[Data excerpts]
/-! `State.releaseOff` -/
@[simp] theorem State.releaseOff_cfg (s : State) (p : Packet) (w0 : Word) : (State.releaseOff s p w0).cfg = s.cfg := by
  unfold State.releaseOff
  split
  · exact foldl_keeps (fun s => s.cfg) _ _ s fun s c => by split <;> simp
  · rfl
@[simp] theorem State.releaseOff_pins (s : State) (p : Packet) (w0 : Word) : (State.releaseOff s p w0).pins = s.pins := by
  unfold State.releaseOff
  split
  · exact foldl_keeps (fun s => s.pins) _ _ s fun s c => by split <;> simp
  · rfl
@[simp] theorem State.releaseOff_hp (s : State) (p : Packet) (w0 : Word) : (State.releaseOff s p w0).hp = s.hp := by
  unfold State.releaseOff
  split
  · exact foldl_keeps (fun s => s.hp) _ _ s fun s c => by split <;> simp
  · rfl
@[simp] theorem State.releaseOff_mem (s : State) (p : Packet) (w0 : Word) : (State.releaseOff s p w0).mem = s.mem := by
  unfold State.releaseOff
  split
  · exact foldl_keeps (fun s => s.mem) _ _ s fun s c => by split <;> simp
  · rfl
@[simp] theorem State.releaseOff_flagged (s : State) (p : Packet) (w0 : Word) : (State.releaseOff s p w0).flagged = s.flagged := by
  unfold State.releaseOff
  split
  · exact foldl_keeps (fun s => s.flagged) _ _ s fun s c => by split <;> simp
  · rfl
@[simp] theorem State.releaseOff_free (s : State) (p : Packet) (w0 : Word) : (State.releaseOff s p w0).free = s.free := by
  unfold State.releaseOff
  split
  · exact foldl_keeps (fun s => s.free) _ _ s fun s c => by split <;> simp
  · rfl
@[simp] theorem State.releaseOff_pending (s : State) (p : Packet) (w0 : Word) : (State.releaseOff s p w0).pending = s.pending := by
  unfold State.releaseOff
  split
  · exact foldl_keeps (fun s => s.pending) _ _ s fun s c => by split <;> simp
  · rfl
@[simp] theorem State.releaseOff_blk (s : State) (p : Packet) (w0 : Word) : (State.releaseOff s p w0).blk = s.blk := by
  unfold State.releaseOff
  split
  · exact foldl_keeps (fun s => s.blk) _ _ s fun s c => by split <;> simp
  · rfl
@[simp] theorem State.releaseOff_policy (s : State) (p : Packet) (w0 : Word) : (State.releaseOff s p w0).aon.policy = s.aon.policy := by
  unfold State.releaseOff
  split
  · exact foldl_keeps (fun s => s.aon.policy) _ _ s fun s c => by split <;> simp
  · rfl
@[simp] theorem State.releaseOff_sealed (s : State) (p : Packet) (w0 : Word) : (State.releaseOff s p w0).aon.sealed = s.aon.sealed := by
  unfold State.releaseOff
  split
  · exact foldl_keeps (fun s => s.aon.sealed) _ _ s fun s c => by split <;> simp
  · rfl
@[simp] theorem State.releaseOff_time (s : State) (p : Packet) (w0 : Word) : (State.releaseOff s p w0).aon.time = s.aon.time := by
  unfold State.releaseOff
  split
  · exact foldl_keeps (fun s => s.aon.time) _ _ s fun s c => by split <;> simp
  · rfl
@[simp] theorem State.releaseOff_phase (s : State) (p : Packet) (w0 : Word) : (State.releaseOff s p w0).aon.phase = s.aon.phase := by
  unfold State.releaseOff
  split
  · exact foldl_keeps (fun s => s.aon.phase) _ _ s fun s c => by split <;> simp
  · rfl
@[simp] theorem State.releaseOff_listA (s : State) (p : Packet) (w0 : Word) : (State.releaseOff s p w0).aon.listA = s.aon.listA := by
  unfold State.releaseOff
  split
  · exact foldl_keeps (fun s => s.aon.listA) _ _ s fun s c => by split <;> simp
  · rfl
---
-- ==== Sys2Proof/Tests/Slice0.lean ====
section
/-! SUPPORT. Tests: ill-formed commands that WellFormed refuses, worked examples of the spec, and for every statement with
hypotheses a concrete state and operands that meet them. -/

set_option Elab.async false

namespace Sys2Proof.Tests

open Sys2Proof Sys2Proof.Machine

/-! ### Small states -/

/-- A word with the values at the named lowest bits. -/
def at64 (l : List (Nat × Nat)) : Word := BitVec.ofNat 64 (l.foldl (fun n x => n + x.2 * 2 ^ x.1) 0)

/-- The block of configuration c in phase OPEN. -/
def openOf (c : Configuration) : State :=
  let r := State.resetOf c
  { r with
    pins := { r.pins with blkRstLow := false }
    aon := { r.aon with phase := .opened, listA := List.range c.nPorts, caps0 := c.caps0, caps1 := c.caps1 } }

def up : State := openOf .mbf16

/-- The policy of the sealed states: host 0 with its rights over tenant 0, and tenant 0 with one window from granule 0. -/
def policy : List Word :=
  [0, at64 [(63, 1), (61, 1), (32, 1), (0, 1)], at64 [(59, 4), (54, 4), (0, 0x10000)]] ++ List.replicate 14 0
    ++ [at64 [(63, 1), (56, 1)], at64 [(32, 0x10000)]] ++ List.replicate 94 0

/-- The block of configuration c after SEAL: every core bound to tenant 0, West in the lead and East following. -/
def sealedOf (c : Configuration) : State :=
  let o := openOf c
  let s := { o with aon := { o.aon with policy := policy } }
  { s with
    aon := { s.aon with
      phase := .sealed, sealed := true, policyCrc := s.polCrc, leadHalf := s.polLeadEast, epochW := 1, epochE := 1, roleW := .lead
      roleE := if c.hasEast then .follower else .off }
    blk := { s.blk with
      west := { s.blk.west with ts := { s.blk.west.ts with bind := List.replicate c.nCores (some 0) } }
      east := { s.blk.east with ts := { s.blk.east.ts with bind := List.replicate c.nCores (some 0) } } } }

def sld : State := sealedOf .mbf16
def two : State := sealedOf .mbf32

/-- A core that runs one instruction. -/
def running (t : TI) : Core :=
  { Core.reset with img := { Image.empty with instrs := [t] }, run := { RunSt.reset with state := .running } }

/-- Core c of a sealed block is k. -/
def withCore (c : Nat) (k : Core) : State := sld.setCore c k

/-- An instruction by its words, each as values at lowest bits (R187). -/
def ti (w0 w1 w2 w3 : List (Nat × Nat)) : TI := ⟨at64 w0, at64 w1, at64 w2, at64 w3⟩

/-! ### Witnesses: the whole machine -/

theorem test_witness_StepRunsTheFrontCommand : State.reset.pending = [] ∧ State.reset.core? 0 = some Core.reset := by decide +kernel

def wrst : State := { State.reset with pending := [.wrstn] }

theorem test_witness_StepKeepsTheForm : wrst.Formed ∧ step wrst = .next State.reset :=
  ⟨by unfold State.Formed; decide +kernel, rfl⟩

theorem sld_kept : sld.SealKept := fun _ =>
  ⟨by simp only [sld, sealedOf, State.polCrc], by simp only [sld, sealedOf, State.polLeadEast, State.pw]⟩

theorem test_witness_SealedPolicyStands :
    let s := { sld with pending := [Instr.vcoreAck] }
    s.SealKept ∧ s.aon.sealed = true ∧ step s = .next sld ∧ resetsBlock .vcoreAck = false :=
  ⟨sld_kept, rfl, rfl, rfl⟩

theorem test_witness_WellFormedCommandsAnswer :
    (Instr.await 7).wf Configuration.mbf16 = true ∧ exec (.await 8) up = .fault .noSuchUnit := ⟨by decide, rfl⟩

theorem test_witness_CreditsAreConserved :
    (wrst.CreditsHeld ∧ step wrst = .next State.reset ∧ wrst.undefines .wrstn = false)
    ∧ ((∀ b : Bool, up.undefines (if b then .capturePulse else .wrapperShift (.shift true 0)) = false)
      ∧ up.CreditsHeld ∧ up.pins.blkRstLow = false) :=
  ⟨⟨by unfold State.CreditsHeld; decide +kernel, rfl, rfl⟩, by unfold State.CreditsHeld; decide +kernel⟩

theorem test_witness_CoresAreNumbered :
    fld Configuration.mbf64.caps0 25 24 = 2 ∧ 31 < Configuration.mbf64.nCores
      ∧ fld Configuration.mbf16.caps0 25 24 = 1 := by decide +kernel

*WHAT TO PRODUCE:* Using the entries above, return exactly the lines from the line with "(wrst.CreditsHeld ∧ step" to the line with "1 := by decide +kernel", counting both of those lines.

*COMPLETED TASK:*
    (wrst.CreditsHeld ∧ step wrst = .next State.reset ∧ wrst.undefines .wrstn = false)
    ∧ ((∀ b : Bool, up.undefines (if b then .capturePulse else .wrapperShift (.shift true 0)) = false)
      ∧ up.CreditsHeld ∧ up.pins.blkRstLow = false) :=
  ⟨⟨by unfold State.CreditsHeld; decide +kernel, rfl, rfl⟩, by unfold State.CreditsHeld; decide +kernel⟩

theorem test_witness_CoresAreNumbered :
    fld Configuration.mbf64.caps0 25 24 = 2 ∧ 31 < Configuration.mbf64.nCores
      ∧ fld Configuration.mbf16.caps0 25 24 = 1 := by decide +kernel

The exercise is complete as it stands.